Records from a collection
↓
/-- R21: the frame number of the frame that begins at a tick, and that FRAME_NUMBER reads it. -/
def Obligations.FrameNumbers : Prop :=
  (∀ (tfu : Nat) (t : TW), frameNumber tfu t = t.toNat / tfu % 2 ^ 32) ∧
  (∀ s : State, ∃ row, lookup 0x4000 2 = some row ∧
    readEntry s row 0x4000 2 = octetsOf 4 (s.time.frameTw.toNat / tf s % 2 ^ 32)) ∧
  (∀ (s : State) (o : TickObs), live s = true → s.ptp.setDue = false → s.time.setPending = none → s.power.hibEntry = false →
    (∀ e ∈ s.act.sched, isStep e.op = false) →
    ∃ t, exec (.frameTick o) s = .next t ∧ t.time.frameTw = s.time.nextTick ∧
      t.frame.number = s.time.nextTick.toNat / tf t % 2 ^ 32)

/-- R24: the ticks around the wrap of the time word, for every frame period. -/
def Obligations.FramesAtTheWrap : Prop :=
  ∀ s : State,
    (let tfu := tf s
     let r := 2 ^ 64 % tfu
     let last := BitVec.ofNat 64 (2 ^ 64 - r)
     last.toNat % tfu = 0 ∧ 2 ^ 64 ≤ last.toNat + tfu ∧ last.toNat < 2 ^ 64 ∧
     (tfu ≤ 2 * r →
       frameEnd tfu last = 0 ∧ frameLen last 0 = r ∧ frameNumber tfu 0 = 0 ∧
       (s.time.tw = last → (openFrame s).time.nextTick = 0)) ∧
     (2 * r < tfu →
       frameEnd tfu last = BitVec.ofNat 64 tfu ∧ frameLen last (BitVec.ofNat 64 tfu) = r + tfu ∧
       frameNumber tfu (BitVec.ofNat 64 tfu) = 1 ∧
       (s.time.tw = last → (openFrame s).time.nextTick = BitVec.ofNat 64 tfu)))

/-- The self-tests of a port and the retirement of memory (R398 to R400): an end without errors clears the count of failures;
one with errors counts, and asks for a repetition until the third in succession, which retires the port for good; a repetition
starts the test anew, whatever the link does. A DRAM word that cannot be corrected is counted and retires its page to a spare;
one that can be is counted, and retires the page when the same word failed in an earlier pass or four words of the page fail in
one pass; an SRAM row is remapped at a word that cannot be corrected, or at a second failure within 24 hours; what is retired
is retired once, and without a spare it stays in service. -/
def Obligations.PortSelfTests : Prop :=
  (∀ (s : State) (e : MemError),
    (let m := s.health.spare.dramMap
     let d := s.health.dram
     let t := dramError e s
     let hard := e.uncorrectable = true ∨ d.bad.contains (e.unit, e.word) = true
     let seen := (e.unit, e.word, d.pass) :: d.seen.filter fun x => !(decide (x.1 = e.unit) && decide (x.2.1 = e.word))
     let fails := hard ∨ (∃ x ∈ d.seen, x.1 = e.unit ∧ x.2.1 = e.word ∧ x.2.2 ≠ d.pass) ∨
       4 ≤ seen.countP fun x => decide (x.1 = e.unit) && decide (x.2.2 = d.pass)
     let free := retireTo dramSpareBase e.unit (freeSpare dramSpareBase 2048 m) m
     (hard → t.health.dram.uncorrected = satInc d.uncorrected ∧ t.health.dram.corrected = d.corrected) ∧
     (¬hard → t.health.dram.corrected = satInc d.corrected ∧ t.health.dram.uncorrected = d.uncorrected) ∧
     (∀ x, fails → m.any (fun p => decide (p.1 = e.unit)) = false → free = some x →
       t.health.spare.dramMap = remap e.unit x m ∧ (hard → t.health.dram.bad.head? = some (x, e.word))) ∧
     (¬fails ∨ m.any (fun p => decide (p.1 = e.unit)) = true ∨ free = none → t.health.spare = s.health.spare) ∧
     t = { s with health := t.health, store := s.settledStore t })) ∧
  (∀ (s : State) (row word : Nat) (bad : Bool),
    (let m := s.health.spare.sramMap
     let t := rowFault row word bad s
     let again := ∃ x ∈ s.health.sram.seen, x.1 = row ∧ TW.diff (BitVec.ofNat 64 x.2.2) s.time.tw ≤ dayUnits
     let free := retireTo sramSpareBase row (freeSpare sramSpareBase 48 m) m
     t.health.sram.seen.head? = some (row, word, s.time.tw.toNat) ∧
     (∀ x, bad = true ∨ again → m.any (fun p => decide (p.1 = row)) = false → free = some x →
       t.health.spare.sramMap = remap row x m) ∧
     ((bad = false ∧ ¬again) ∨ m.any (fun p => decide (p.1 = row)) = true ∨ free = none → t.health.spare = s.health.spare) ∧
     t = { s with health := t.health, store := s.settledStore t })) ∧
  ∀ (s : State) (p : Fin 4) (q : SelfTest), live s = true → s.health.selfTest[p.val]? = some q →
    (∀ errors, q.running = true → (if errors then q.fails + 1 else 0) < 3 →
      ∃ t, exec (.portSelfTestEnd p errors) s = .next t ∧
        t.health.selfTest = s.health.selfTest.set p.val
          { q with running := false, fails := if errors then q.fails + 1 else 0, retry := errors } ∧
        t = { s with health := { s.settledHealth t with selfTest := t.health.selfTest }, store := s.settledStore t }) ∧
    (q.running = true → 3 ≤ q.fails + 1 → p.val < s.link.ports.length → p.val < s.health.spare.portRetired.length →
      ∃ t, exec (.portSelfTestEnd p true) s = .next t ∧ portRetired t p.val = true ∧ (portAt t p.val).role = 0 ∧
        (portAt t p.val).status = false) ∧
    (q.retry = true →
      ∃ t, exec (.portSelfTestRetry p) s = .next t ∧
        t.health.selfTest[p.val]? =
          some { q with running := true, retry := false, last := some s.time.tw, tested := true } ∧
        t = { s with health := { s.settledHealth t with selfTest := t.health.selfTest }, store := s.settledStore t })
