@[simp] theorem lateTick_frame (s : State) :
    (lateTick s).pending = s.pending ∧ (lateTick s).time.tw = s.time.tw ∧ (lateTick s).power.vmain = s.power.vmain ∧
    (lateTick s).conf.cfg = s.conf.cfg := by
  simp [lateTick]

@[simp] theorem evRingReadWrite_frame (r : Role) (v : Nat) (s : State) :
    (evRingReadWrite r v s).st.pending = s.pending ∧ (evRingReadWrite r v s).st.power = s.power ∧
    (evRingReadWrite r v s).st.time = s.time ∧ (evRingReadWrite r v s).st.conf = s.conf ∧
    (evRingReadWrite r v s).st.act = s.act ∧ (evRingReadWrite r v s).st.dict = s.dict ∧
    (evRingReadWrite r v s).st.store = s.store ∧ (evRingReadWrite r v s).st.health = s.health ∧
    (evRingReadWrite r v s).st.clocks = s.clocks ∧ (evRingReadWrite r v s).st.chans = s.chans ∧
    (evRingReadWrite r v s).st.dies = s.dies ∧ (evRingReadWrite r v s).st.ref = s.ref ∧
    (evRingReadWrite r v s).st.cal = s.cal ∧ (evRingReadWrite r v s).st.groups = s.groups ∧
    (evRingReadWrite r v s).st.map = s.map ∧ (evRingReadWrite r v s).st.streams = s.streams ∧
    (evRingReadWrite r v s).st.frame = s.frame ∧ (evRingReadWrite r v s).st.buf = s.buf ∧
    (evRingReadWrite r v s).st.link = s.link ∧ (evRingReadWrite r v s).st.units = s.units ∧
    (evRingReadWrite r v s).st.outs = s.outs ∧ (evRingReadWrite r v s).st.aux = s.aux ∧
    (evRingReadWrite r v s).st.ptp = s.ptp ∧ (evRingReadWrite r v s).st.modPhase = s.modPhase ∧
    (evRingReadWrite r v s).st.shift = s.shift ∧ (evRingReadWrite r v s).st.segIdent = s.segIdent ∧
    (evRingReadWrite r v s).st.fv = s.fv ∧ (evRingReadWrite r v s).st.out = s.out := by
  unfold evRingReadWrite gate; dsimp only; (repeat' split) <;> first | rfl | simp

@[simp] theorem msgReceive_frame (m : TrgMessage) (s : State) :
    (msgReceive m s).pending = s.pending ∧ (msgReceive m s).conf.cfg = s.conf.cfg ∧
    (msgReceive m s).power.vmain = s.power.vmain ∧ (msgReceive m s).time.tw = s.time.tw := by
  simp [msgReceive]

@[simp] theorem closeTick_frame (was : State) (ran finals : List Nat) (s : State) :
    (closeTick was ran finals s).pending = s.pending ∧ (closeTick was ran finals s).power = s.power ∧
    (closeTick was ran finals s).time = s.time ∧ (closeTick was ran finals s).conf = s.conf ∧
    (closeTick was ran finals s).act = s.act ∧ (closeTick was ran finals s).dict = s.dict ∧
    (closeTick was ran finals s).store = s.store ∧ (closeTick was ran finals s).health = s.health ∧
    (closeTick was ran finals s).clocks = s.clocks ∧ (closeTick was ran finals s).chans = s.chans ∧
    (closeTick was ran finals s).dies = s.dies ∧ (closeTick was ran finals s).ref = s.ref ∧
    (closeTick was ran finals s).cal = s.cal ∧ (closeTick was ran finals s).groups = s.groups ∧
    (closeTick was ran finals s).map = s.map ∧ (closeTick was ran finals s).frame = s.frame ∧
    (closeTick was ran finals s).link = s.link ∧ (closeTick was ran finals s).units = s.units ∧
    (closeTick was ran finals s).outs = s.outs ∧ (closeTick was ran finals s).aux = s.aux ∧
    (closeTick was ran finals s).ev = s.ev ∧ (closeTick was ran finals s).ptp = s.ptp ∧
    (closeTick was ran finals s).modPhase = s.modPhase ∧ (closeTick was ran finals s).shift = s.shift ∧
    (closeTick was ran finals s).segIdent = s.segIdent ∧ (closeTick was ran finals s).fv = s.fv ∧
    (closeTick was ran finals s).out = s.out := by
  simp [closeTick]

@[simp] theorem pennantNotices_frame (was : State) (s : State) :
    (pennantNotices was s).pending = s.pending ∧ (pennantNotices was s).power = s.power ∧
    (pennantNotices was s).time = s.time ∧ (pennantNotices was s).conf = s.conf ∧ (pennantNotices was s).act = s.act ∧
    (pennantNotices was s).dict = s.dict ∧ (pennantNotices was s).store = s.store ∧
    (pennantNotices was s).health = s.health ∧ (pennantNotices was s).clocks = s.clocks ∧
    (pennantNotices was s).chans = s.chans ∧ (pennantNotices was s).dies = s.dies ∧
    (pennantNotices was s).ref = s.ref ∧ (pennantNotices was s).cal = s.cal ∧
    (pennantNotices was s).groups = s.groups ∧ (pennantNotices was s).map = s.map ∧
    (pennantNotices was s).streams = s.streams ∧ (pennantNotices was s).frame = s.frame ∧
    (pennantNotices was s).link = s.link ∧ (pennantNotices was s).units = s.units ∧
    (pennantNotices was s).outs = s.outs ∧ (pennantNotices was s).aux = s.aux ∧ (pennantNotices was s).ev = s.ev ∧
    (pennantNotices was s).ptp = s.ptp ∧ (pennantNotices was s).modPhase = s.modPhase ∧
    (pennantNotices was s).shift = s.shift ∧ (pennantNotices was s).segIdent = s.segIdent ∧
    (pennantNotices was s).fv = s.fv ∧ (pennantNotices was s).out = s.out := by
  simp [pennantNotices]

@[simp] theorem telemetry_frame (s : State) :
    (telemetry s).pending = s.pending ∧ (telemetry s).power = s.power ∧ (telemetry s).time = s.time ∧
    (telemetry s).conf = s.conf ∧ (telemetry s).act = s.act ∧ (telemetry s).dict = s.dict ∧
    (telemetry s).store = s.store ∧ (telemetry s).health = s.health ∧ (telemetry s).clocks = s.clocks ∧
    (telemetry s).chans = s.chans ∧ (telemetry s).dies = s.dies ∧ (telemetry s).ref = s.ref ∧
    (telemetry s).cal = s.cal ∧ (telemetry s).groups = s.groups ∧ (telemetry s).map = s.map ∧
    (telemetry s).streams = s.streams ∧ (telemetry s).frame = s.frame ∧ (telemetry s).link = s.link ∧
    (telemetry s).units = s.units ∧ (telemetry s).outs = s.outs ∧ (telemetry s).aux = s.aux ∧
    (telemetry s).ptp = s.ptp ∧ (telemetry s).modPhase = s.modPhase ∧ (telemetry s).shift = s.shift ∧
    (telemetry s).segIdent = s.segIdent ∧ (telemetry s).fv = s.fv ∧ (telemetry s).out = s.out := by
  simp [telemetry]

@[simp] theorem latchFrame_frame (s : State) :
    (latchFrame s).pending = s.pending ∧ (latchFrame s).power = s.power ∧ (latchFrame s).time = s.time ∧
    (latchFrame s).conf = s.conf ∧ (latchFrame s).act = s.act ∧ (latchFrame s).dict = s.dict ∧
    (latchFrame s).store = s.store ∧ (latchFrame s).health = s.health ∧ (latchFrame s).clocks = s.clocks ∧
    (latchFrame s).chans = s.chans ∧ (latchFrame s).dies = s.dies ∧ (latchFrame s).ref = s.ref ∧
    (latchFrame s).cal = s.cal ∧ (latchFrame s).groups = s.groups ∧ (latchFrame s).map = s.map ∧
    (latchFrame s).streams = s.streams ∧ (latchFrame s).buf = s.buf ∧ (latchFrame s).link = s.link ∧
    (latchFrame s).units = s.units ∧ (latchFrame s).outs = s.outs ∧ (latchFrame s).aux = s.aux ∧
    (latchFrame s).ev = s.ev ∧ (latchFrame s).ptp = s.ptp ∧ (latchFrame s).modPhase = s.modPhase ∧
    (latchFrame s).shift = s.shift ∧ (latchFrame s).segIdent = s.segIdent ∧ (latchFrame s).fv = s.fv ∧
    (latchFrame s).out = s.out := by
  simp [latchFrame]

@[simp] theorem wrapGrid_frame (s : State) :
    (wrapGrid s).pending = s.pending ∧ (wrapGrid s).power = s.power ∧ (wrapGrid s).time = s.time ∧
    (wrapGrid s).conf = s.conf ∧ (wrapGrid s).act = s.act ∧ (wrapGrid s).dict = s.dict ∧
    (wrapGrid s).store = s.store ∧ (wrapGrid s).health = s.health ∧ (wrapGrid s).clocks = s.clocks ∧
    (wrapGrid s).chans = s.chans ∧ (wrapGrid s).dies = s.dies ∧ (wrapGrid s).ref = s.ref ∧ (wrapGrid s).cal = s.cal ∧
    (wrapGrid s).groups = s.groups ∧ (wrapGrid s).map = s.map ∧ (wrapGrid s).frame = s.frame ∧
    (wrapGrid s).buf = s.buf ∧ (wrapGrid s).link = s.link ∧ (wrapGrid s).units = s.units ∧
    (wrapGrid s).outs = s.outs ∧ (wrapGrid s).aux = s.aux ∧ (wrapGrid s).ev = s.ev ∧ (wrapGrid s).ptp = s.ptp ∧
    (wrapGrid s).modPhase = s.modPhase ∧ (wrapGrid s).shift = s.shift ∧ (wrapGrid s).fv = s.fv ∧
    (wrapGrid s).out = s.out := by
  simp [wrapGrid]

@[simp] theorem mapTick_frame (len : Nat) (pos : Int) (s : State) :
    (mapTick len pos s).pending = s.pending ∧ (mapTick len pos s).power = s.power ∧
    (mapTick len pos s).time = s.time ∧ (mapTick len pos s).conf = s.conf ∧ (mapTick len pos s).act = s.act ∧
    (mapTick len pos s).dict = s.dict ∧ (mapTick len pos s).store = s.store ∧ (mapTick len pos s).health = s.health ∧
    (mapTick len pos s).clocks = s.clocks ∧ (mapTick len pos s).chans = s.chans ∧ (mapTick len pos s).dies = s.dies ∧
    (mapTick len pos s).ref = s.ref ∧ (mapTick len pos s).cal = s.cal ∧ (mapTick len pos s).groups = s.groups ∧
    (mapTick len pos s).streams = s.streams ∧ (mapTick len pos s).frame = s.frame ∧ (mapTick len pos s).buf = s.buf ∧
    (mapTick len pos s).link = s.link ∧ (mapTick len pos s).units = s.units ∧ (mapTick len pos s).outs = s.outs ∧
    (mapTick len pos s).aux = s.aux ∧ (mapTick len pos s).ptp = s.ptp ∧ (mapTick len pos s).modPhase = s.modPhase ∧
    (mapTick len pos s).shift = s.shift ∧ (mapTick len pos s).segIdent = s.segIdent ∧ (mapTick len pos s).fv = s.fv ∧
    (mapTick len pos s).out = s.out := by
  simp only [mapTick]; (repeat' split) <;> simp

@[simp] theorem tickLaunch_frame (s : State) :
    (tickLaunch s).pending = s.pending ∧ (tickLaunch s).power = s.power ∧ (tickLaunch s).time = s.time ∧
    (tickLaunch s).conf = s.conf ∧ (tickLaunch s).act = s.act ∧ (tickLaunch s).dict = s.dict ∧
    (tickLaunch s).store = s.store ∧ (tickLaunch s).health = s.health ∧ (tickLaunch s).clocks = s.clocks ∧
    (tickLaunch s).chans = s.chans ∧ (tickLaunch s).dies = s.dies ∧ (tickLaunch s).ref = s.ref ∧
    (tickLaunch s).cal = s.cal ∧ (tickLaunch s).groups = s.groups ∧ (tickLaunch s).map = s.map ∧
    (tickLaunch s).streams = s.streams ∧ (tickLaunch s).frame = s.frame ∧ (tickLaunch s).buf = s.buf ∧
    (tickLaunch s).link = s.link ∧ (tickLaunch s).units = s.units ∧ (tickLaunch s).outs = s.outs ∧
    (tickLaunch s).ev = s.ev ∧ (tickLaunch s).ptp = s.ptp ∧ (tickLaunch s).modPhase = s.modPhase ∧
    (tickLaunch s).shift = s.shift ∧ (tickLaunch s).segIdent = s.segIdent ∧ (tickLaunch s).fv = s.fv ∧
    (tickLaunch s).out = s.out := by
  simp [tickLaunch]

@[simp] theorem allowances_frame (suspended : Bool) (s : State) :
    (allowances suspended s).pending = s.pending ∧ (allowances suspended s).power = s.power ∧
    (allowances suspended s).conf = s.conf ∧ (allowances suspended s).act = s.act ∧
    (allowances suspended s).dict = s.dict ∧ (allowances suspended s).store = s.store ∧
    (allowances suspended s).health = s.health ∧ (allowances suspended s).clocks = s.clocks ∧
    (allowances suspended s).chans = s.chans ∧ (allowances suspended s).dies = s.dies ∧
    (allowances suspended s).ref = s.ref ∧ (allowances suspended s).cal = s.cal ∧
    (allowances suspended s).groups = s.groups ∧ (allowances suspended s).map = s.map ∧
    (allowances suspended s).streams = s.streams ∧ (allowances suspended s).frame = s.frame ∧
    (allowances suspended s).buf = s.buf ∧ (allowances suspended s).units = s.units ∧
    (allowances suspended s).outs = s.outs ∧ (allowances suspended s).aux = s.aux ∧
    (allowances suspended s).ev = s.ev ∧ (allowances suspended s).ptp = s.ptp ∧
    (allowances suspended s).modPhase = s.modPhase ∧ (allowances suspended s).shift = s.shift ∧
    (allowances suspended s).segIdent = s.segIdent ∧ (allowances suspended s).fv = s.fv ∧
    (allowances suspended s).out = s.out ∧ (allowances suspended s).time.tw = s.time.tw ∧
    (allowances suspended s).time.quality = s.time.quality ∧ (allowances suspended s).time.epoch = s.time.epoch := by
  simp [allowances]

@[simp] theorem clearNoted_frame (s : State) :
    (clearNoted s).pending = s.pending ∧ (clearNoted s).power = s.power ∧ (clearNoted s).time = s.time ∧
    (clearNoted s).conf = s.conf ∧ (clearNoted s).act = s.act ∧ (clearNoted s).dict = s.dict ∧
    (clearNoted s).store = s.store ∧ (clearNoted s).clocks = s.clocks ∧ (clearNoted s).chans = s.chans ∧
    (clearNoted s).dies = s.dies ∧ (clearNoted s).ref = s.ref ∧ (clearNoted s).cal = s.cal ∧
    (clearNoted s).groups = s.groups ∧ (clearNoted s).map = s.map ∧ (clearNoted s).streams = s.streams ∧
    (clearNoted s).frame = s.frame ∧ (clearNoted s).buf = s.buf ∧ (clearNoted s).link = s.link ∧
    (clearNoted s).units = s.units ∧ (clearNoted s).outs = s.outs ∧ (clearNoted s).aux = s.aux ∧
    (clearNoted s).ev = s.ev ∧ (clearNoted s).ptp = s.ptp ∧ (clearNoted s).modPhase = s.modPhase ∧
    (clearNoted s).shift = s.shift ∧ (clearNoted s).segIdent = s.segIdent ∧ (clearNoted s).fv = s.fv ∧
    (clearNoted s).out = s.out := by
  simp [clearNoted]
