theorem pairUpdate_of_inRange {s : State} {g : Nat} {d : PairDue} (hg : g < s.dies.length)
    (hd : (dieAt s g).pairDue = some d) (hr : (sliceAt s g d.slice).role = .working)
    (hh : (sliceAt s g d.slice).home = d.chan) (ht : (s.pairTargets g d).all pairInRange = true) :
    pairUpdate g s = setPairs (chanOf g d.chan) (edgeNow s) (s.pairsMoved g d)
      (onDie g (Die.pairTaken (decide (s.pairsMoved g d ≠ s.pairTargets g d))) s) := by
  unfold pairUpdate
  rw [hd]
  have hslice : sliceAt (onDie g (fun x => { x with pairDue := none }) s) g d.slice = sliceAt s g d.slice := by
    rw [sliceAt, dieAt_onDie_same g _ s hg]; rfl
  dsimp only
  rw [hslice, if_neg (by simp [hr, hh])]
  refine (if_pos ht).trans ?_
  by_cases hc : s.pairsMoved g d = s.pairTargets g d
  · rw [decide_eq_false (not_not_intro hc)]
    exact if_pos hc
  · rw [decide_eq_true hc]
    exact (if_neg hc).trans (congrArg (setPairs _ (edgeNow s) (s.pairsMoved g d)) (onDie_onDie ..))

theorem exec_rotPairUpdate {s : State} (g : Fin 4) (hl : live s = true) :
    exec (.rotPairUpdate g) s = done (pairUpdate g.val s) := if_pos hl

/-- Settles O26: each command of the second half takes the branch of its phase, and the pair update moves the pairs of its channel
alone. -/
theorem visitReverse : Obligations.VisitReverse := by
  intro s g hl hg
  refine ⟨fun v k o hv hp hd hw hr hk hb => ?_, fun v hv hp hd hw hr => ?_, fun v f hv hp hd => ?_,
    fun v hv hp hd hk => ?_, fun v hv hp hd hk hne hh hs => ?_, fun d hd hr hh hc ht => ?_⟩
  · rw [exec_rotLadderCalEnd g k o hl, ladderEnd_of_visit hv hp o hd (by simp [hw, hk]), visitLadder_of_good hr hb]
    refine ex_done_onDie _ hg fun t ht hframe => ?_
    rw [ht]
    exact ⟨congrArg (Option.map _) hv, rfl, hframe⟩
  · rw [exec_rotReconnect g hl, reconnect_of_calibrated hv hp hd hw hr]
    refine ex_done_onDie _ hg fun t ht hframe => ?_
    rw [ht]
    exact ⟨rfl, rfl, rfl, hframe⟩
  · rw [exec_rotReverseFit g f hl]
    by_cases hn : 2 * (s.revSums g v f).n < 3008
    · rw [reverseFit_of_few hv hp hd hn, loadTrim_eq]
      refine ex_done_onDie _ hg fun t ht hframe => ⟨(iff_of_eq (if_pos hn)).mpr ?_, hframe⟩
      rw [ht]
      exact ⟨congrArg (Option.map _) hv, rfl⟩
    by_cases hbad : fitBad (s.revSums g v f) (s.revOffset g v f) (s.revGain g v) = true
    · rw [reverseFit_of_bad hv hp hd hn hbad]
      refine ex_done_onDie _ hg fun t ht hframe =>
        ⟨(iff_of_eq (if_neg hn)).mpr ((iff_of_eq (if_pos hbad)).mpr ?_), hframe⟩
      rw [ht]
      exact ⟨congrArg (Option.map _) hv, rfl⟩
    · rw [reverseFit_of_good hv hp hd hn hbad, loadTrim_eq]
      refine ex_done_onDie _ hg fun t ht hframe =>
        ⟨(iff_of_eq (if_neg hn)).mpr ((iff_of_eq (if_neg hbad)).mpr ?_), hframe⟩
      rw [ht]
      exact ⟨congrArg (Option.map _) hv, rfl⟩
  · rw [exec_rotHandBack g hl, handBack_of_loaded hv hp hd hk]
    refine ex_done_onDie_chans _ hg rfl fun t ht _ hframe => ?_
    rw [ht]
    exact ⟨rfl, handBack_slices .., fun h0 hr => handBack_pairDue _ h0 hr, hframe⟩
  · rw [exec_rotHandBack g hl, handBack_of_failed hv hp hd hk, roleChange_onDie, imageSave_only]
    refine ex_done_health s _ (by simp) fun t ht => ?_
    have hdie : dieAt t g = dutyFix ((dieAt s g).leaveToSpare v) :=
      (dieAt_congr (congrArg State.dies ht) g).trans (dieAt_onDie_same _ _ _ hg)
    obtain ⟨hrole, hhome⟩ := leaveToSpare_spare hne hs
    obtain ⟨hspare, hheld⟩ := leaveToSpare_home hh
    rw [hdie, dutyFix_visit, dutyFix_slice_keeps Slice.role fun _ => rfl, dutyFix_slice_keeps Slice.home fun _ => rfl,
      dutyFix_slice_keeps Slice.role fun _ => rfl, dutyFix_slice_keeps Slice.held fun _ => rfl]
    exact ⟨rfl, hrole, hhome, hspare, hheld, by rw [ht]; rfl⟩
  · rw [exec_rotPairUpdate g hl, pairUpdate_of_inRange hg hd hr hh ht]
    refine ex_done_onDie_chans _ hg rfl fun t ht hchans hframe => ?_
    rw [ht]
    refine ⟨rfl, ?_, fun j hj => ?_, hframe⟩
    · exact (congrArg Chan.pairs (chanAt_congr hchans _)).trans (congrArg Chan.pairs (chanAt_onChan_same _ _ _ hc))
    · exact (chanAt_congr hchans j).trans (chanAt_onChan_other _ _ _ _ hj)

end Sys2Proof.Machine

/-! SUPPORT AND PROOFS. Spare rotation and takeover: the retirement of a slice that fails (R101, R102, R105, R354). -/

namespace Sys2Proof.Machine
↑
**Task objective:**
A word-for-word copy of the lines above from the one with "(∀ e ∈ s.act.sched, isStep" through the one with "let seen := (e.unit, e.word, d.pass)", inclusive, is the only output wanted.

**Exercise solution:**
    (∀ e ∈ s.act.sched, isStep e.op = false) →
    ∃ t, exec (.frameTick o) s = .next t ∧ t.time.frameTw = s.time.nextTick ∧
      t.frame.number = s.time.nextTick.toNat / tf t % 2 ^ 32)

/-- R24: the ticks around the wrap of the time word, for every frame period. -/
def Obligations.FramesAtTheWrap : Prop :=
  ∀ s : State,
    (let tfu := tf s
     let r := 2 ^ 64 % tfu
     let last := BitVec.ofNat 64 (2 ^ 64 - r)
     last.toNat % tfu = 0 ∧ 2 ^ 64 ≤ last.toNat + tfu ∧ last.toNat < 2 ^ 64 ∧
     (tfu ≤ 2 * r →
       frameEnd tfu last = 0 ∧ frameLen last 0 = r ∧ frameNumber tfu 0 = 0 ∧
       (s.time.tw = last → (openFrame s).time.nextTick = 0)) ∧
     (2 * r < tfu →
       frameEnd tfu last = BitVec.ofNat 64 tfu ∧ frameLen last (BitVec.ofNat 64 tfu) = r + tfu ∧
       frameNumber tfu (BitVec.ofNat 64 tfu) = 1 ∧
       (s.time.tw = last → (openFrame s).time.nextTick = BitVec.ofNat 64 tfu)))

/-- The self-tests of a port and the retirement of memory (R398 to R400): an end without errors clears the count of failures;
one with errors counts, and asks for a repetition until the third in succession, which retires the port for good; a repetition
starts the test anew, whatever the link does. A DRAM word that cannot be corrected is counted and retires its page to a spare;
one that can be is counted, and retires the page when the same word failed in an earlier pass or four words of the page fail in
one pass; an SRAM row is remapped at a word that cannot be corrected, or at a second failure within 24 hours; what is retired
is retired once, and without a spare it stays in service. -/
def Obligations.PortSelfTests : Prop :=
  (∀ (s : State) (e : MemError),
    (let m := s.health.spare.dramMap
     let d := s.health.dram
     let t := dramError e s
     let hard := e.uncorrectable = true ∨ d.bad.contains (e.unit, e.word) = true
     let seen := (e.unit, e.word, d.pass) :: d.seen.filter fun x => !(decide (x.1 = e.unit) && decide (x.2.1 = e.word))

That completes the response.